I have a copy of the data (before truncate) - I can test any hypothesis


вт, 20 мая 2025 г. в 18:25, Laurenz Albe <laurenz.albe@cybertec.at>:
On Tue, 2025-05-20 at 16:48 +0300, Антон Глушаков wrote:
> I encountered a very strange behavior.
> For any query (even a simple count(*) to one specific table (a small 30MB table with 3 indexes,
> without any specific data types - everything is standard out of the box vanilla Postgres) -
> the query hangs dead. Waited more than 24 hours - the query did not complete).
>
>
> Similarly, the vacuum process to the table hangs.
> Only Kill -9 with a full restart helps
>
> I get a backtrace, from it - I then examined the pg_multixact directory, which at the time of
> the problem had swelled to 900MB and had several thousand files.
> I excluded long and inactive transactions, as well as prepared statements.
>
> The workaround in the end was this - truncate the table (it was successful), then vacuum freeze
> each DB, and after that the files from pg_multixact disappeared.
>
> What could it be? vacuum\freeze\mulitxact  settings are default.
> At the same time, the value pg_database.datminmxid=1
> Could the problem with the hang be related to the many old files in pg_multixact ? (judging by the backtrace - yes)
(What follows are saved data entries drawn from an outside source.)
-- ==== Sys2Proof/Tests/Slice0.lean ====
section
/-! SUPPORT. Tests: ill-formed terms that the checks refuse, words written out from the encodings of the spec, single steps with
results worked out by hand from its rules, and witnesses for the hypotheses of the statements. -/

set_option maxRecDepth 100000
set_option exponentiation.threshold 2048

namespace Sys2Proof.Tests

open Sys2Proof Sys2Proof.Machine

/-! ## Small states -/

/-- A tile that runs at supervisor level with every bank and facet, sk = 128 k, RG0 mapping the first GiB of global space to HBM class 0,
and a stage. -/
def base : State :=
  { State.reset with
    hub := { Hub.reset with featacc := Config.featcap, booted := true, rdy := Vector.replicate 16 31 },
    core :=
      { Tile.reset with
        task := { Task.reset with run := .running, claim := 0xFFFFFFFFFFFF },
        regs := { Regs.reset with s := Vector.ofFn (fun k => BitVec.ofNat 64 (128 * k.val)) },
        spr := { Spr.reset with
          pc := 0x100000000000, bown := 0xFFFFFFFFFFFF, taskid := 0xFF00000005, stage := 0x8000,
          rg := Spr.reset.rg.setIfInBounds 0 0x1000000000000F },
        rng := { Rng.reset with run := true, count := 2, gen := 2 },
        facets := Vector.replicate 8 { Facet.reset with ready := true } } }

/-- The same tile at task level, with a monitor. -/
def user : State := base.onCore (fun t => { t with spr := { t.spr with tstat := 0, mcsb := 64, mvec := 0x1000 } })

/-- The same tile with one scalar register changed. -/
def withReg (s : State) (n : Nat) (v : Word) : State :=
  s.onCore (fun t => { t with regs := { t.regs with s := t.regs.s.setIfInBounds n v } })

/-- The same tile with one predicate changed. -/
def withPred (s : State) (n : Nat) : State :=
  s.onCore (fun t => { t with regs := { t.regs with q := t.regs.q.setIfInBounds n true } })

/-- The scalar register file after a step. -/
def sregOf (o : Out) (n : Nat) : Word := match o with | .next s => s.core.sreg n | _ => 0

def dab : OpSNgdab := { n := 0, g := 0, d := 3, a := 1, b := 2 }
def da : OpSNgda := { n := 0, g := 0, d := 3, a := 1 }
def dai : OpSNgdai := { n := 0, g := 0, d := 3, a := 1, i := 255 }
def dai0 : OpSNgdai := { n := 0, g := 0, d := 3, a := 1, i := 0 }
def dai2 : OpSNgdai2 := { n := 0, g := 0, d := 3, a := 1, i := 63 }
def jmpA : OpSNga := { n := 0, g := 0, a := 1 }
def braO (o : Fin 1048576) : OpSNgo := { n := 0, g := 0, o := o }

def ppp : OpSNgqxayb := { n := 0, g := 0, q := 2, x := 1, a := 9, y := 0, b := 15 }

/-- A handler that has come from task level within the monitor: PSUP 1, TPC a bundle. -/
def handler : State := base.onCore (fun t => { t with spr := { t.spr with tstat := 3, tpc := 0x2000 } })

def vda : OpVGdai := { g := 0, d := 5, a := 1, i := 0, h := 0, e := 0 }
def vdm : OpVGdaim := { g := 0, d := 5, a := 1, i := 0, m := 0, h := 0, e := 0 }
def vdb : OpVGdaif := { g := 0, d := 5, a := 1, i := 0, f := 3, h := 0, e := 0 }
def amo : OpSSdabw := { s := 0, d := 1, a := 1, b := 2, w := 1 }
def vab : OpVGdabf := { g := 0, d := 1, a := 2, b := 3, f := 0, h := 0, e := 0 }
def va1 : OpVGdaf := { g := 0, d := 2, a := 4, f := 0, h := 0, e := 0 }
def vi : OpVGdabf2 := { g := 0, d := 1, a := 2, b := 3, f := 1, h := 0, e := 0 }
def vf2 : OpVGdaf2 := { g := 0, d := 1, a := 2, f := 2, h := 0, e := 0 }
def vu : OpVGdauf := { g := 0, d := 1, a := 2, u := 0, f := 3, h := 0, e := 0 }
def vq : OpVGdab := { g := 0, d := 1, a := 2, b := 3, h := 0, e := 0 }

/-- The same tile with one vector register changed. -/
def withVec (s : State) (n : Nat) (v : VWord) : State :=
  s.onCore (fun t => { t with regs := { t.regs with v := t.regs.v.setIfInBounds n v } })

/-- An access finds no cause, no breach and nothing to wait for. -/
def free (s : State) (i : Instr) (a size enb : Nat) (r w : Bool) : Bool :=
  let x := access s i a size enb r w
  x.trap.isNone && x.wchk.isNone && !x.wait

/-- Such an access is granted. -/
theorem granted_of_free {s : State} {i : Instr} {a size enb : Nat} {r w : Bool} (h : free s i a size enb r w = true) :
    Granted s i a size enb r w (access s i a size enb r w).dest := by
  simp only [free, Bool.and_eq_true, Option.isNone_iff_eq_none, Bool.not_eq_true'] at h
  unfold Granted
  cases hx : access s i a size enb r w
  simp_all

/-- A block whose word 1 has a nonzero upper byte. -/
def badBlock : State := withVec base 2 (2 ^ 56)

/-- The generator stopped and empty. -/
def noBits : State := base.onCore (fun t => { t with rng := Rng.reset })

def xm : OpTNgfkab := { n := 0, g := 0, f := 0, k := 0, a := 1, b := 2, e := 0 }
def xu : OpTNgfab := { n := 0, g := 0, f := 0, a := 1, b := 2, e := 1 }
def xa : OpTNgfa := { n := 0, g := 0, f := 0, a := 1, e := 1 }
def xf : OpTNgf := { n := 0, g := 0, f := 0, e := 0 }
def mm : OpTNgcxym := { n := 0, g := 0, c := 0, x := 0, y := 1, m := 1, e := 0 }
def cp : OpTNgdab := { n := 0, g := 0, d := 0, a := 1, b := 0, e := 0 }
def bb : OpTNgab := { n := 0, g := 0, a := 1, b := 2, e := 0 }

/-- Facet 0 busy with a command, facet 1 in error. -/
def busyFacet : State := base.onCore (fun t =>
  (t.setFacet 0 { t.facet 0 with busy := true, queue := [{ op := 12, k := 0, et := 0, a := 0, b := 0, stamp := 0 }] }).setFacet 1
    { t.facet 1 with err := true, ecode := 3 })

/-- Two FULL staging buffers of BF16 zeros. -/
def matrix : State := base.onCore (fun t =>
  { t with osb := Vector.replicate 4 { Osb.reset with st := 2, desc := 0x600000, rows := List.replicate 8 0, scales := List.replicate 8 0 } })

/-- Channel 0 with an open and empty window. -/
def window : State := base.onCore (fun t => t.setChan 0 { Chan.reset with lo := 4096, hi := 8192, wm := 4096 })

/-- No bank claimed. -/
def noClaim : State := base.onCore (fun t => t.onTask (fun k => { k with claim := 0 }))

/-- A bead in the mailbox. -/
def mail : State := base.onCore (fun t => { t with beads := { t.beads with mailbox := [0] } })

/-- A current bead. -/
def bead : State := base.onCore (fun t => { t with beads := { t.beads with cur := some 0 } })

/-- No stage. -/
def noStage : State := base.onCore (fun t => { t with spr := { t.spr with stage := 0 } })

/-! States of the units: the home of class 1, stack 0, and of class 0, DIA 0, is base die 0. -/

/-- A TLB entry of base die 0. -/
def tlb (spc : Nat) (r w : Bool) : TlbEnt := { spc := spc, page := 0, size := 2097152, base := 0, r := r, w := w }

/-- The module with the first 2 MiB of class 0 and of stack 0 translated. -/
def sys : State := base.setMb 0 { Mb.reset with tlb := [tlb 0 true true, tlb 1 true true] }

/-- Operands for a unit step. -/
def withArgs (s : State) (a : List Nat) : State := { s with args := a }

/-- A load of 8 bytes of class 0, at DIA 64. -/
def ldReq : Req := { Req.empty .ld with va := 0x100000000040, size := 8, dst := 3, cls := 0, place := 64 }

/-- Tile 0 with one request, made the operand of a step. -/
def asks (s : State) (r : Req) : State := withArgs (s.onCore (fun t => { t with reqs := [r] })) [0, 0]

/-- Base die 0 with tables for DIA 64 of class 0: three tables and a leaf of 2 MiB that grants reads and writes, or with a root entry only. -/
def paged : State :=
  let k (p : Nat) : Nat := 16 * 2 ^ 56 + p
  writeN (writeN (writeN (sys.setMb 0 { Mb.reset with ptb0 := 0x1000 }) (k 0x1000) 8 0x2001) (k 0x2000) 8 0x3001) (k 0x3000) 8 0x40000E

/-- The end of a walk is a leaf that grants a read. -/
def leafEnd (w : WalkEnd × List (Nat × Nat) × State) : Bool := match w.1 with | .leaf _ _ r _ => r | _ => false

/-- The end of a walk is an error. -/
def errEnd (w : WalkEnd × List (Nat × Nat) × State) : Bool := match w.1 with | .err _ => true | _ => false

/-- The module with storage in which reading finds a flaw of one place. -/
def flawed (k : Nat) (f : FlawKind) : State := { sys with codes := { sys.codes with flaws := [.unit k f] } }

/-- A fault record of base die 0. -/
def frec : FRec := { seq := 7, cls := 0, tgt := 0, dia := 64, va := 0, reason := 1, acc := 0, agent := 0, ch := 0, tile := 0, die := 0, gtc := 0 }

/-- A queue entry for a slot word, its task, windows and banks. -/
def entry (word a : Nat) : Tcq :=
  { word := word, et := 0, a := a, b := 0, beadRec := 0, rg := [0x1000000000000F], bown := 2 ^ 48 - 1, task := 5, stage := 0x8000, stamp := 0 }

/-- Tile 0 with queue entries and a command at the head of channel 0. -/
def engines (q : List Tcq) (h : List ChCmd) : State :=
  withArgs (base.onCore (fun t => { t.setChan 0 { Chan.reset with cmds := h } with tcq := q })) [0, 0, 64]

/-- A receive buffer that waits for tile 2's operand tile and has it pending, and a buffer whose fill is arriving. -/
def delivered : State := base.onCore (fun t =>
  { t with
    osb := (t.osb.setIfInBounds 0 { Osb.reset with st := 1, recv := true, src := 2 }).setIfInBounds 1 { Osb.reset with st := 1, arr := true },
    slots := t.slots.setIfInBounds 0 (some { task := 5, sender := 2, buf := { Osb.reset with st := 2 } }),
    task := { t.task with launch := some { q := 0, n := 0, entry := 0x100000000000, rg := [], tiles := 1, facets := 255, banks := 1, arg0 := 0, arg1 := 0,
                                           tag := 0, stg := false, sidx := 0, gang := false, start := 0 } } })

/-- Facet 0 of tile 0 with one command in its queue. -/
def facetWith (op : Nat) : State :=
  withArgs (base.onCore (fun t => t.setFacet 0 { t.facet 0 with queue := [{ op := op, k := 0, et := 1, a := 128, b := 256, stamp := 0 }] })) [0, 0, 0]

/-- Facet 0 with reference mode off. -/
def unref : State := base.onCore (fun t => t.setFacet 0 { t.facet 0 with fcfg := 0 })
I can't say for certain, but I have seen cases like that where index corruption sent
processes into an endless loop.  Next time you could try to rebuild the indexes.

Yours,
Laurenz Albe

Re: query hangs out

From
Антон Глушаков
Date:
Thank you.
I have investigated the logs to find the cause.
The only thing I found is that the problem started after a failover (we use patroni with synchronous replication).
The problem is unlikely on the hardware level, since we use a private cloud with enterprise-level hardware, and the checksum verification in postgres did not find any problems.
If this is a bug in postgres, and hackers are willing to investigate the problem, I can provide an archive with pgdata

ср, 21 мая 2025 г. в 18:09, Laurenz Albe <laurenz.albe@cybertec.at>:
On Wed, 2025-05-21 at 16:27 +0300, Антон Глушаков wrote:
> > What do you see at (47,13)?
>
> I have restored the data before the freeze, here is the content (47.13)
> SELECT * FROM heap_page_items(get_raw_page('"InboxState"', 47)) where lp = 13;
> -[ RECORD 1 ]-------------------------------------------------------------------------------------------------------------------------------------------
> lp          | 13
> lp_off      | 4632
> lp_flags    | 1
> lp_len      | 100
> t_xmin      | 136385644
> t_xmax      | 136385520
> t_field3    | 0
> t_ctid      | (47,13)
> t_infomask2 | 11
> t_infomask  | 8337
> t_hoff      | 32
> t_bits      | 1111011000000000
> t_oid       |
> t_data      | \x3e8a7c00000000000100000090877a16b4b308dd9460898784c4af2dab692693d29bdf78bcf5153401000000ad43d6a5273608dd947a749769b943ab3cd8020001000000

That tuple should be visible.

So I'd say you should killed the other tuple with heap_force_kill().

Yours,
Laurenz Albe